Intended Audience: Software Engineers, Systems Analysts, Testers, Web Designers

Session Level: Beginner, Intermediate

Libraries and museums have been cataloging and archiving creative, scholarly, and political works since before the time of the Greeks. In the Digital Age, institutions have been storing metadata about information for the past forty years or more. Even though standards exist, and have existed for some time, each institution may have chosen to store its information in different formats or encodings, may use different subsets of metadata, or different protocols to access the information.

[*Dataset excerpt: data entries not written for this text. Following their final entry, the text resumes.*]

theorem stemFail (h : s.PreOnce) (k : Fin 2) (cause kind : Nat) (loop : Fin 16) : (s.stemFail k cause kind loop).PreOnce := by
  unfold State.stemFail
  extract_lets st s0 rec_
  have h0 : s0.PreOnce := h.past fun k => modStem_keeps _ _ (modStems_keeps _ k (.besideBank rfl)) (.besideBank rfl)
  have hrec : ∀ {u : State} (solo : Bool), u.PreOnce → (rec_ u solo).PreOnce := fun _ hu => .ite (hu.log _ _ _) (hu.log _ _ _)
  clear_value st s0 rec_
  split
  · exact h
  · exact h
  · exact (hrec _ h0).past (stemRestart_keeps _ _ · (.besideBank rfl))
  · exact (hrec _ h0).past fun k =>
      stemNotice_keeps _ (stemRestart_keeps _ _ (modStems_keeps _ k (.besideBank rfl)) (.besideBank rfl)) (.besideBank rfl)
  · exact (hrec _ h0).past fun k => stemNotice_keeps _ (stemRestart_keeps _ _ k (.besideBank rfl)) (.besideBank rfl)
  · exact .ite (hrec _ (h0.past fun k => stemRestart_keeps _ _ (switchTo_keeps _ _ _ _ k (.besideBank rfl)) (.besideBank rfl)))
      (.ite (hrec _ h0) (.ite (hrec _ (h0.past (eddyReload_keeps _ · (.besideBank rfl)))) (h0.fwRestart _)))

theorem deltaDown (h : s.PreOnce) : s.deltaDown.PreOnce := by
  unfold State.deltaDown
  have hlost : ({ (s.sourceDrop.stemLost false) with
      port := Vector.replicate 64 Port.reset
      host := { Hosts.reset with key := s.host.key, ledImg := s.host.ledImg } } : State).PreOnce :=
    (h.sourceDrop.stemLost false).of_feed rfl
  exact hlost.past fun k => hotScan_keeps (modDev_keeps _ k (.besideBank rfl)) (.besideBank rfl)

theorem dieShut (h : s.PreOnce) (d : Fin 8) : (s.dieShut d).PreOnce := by
  unfold State.dieShut
  split
  · exact h.past fun k => dieHold_keeps _ (thermStop_keeps _ k (.besideBank rfl)) (.besideBank rfl)
  · exact (h.past (hotScan_keeps · (.besideBank rfl))).stemFail _ _ _ _
  · exact .ite h.deltaDown ((h.bankAllOff 6).modBank fun _ => rfl)

theorem thermShutdown (h : s.PreOnce) (d : Fin 8) (temp : Int) (hottest : Nat) : (s.thermShutdown d temp hottest).PreOnce := by
  unfold State.thermShutdown
  extract_lets x latch s1 s2
  have h1 : s1.PreOnce := h.past fun k => ledgerNeed_keeps (modTd_keeps _ _ k (.besideBank rfl)) (.besideBank rfl)
  have h2 : s2.PreOnce := h1.dieShut d
  clear_value s2
  exact PreOnce.past (.ite (h2.past (shutRecord_keeps _ · (.besideBank rfl))) h2) (faultScan_keeps · (.besideBank rfl))

theorem deltaBack (h : s.PreOnce) : s.deltaBack.PreOnce :=
  (h.past fun k => modDev_keeps _ (hotScan_keeps k (.besideBank rfl)) (.besideBank rfl)).fwRestart 4

theorem thermRelease (h : s.PreOnce) (d : Fin 8) : (s.thermRelease d).PreOnce := by
  unfold State.thermRelease
  extract_lets s1
  have h1 : s1.PreOnce := h.past fun k =>
    log_keeps _ _ _ (ledgerNeed_keeps (modTd_keeps _ _ k (.besideBank rfl)) (.besideBank rfl)) (.besideBank rfl)
  clear_value s1
  refine PreOnce.past ?_ (faultScan_keeps · (.besideBank rfl))
  split
  · exact h1.past (modDie_keeps _ _ · (.besideBank rfl) fun _ h => h)
  · exact h1.past fun k => stemRelease_keeps _ (hotScan_keeps k (.besideBank rfl)) (.besideBank rfl)
  · exact .ite h1.deltaBack (.ite h1.bankSendSet h1)

theorem dieMachine (h : s.PreOnce) (d : Fin 8) (temp : Int) (hot : Bool) (hottest : Nat) : (s.dieMachine d temp hot hottest).PreOnce := by
  unfold State.dieMachine
  extract_lets x cool
  clear_value x
  have hcool : (s.modTd d (fun y => { y with cool := cool })).PreOnce := h.past (modTd_keeps _ _ · (.besideBank rfl))
  split
  · exact .ite (h.thermShutdown _ _ _) h
  · exact .ite (h.thermRelease _) hcool
  · exact hcool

In order to allow federated metasearch (distributed searching) across multiple repositories physically owned and managed by different institutions, several problems must be overcome. This paper will discuss problems and solutions related to the California Digital Library (CDL) which links the libraries of several university campuses and museums, California public libraries, several hundred scholarly databases, and links to other institutions such as Stanford, MIT, and the Library of Congress. Among these problems are normalization of metadata, font rendering, protocol recognition, cross-language queries, and mixing legacy systems with web services.

In addition, we will take a look at emerging problems as the California Digital Library takes on the issues of archiving antiquities, oral histories, historical web sites, and non- textual digital media.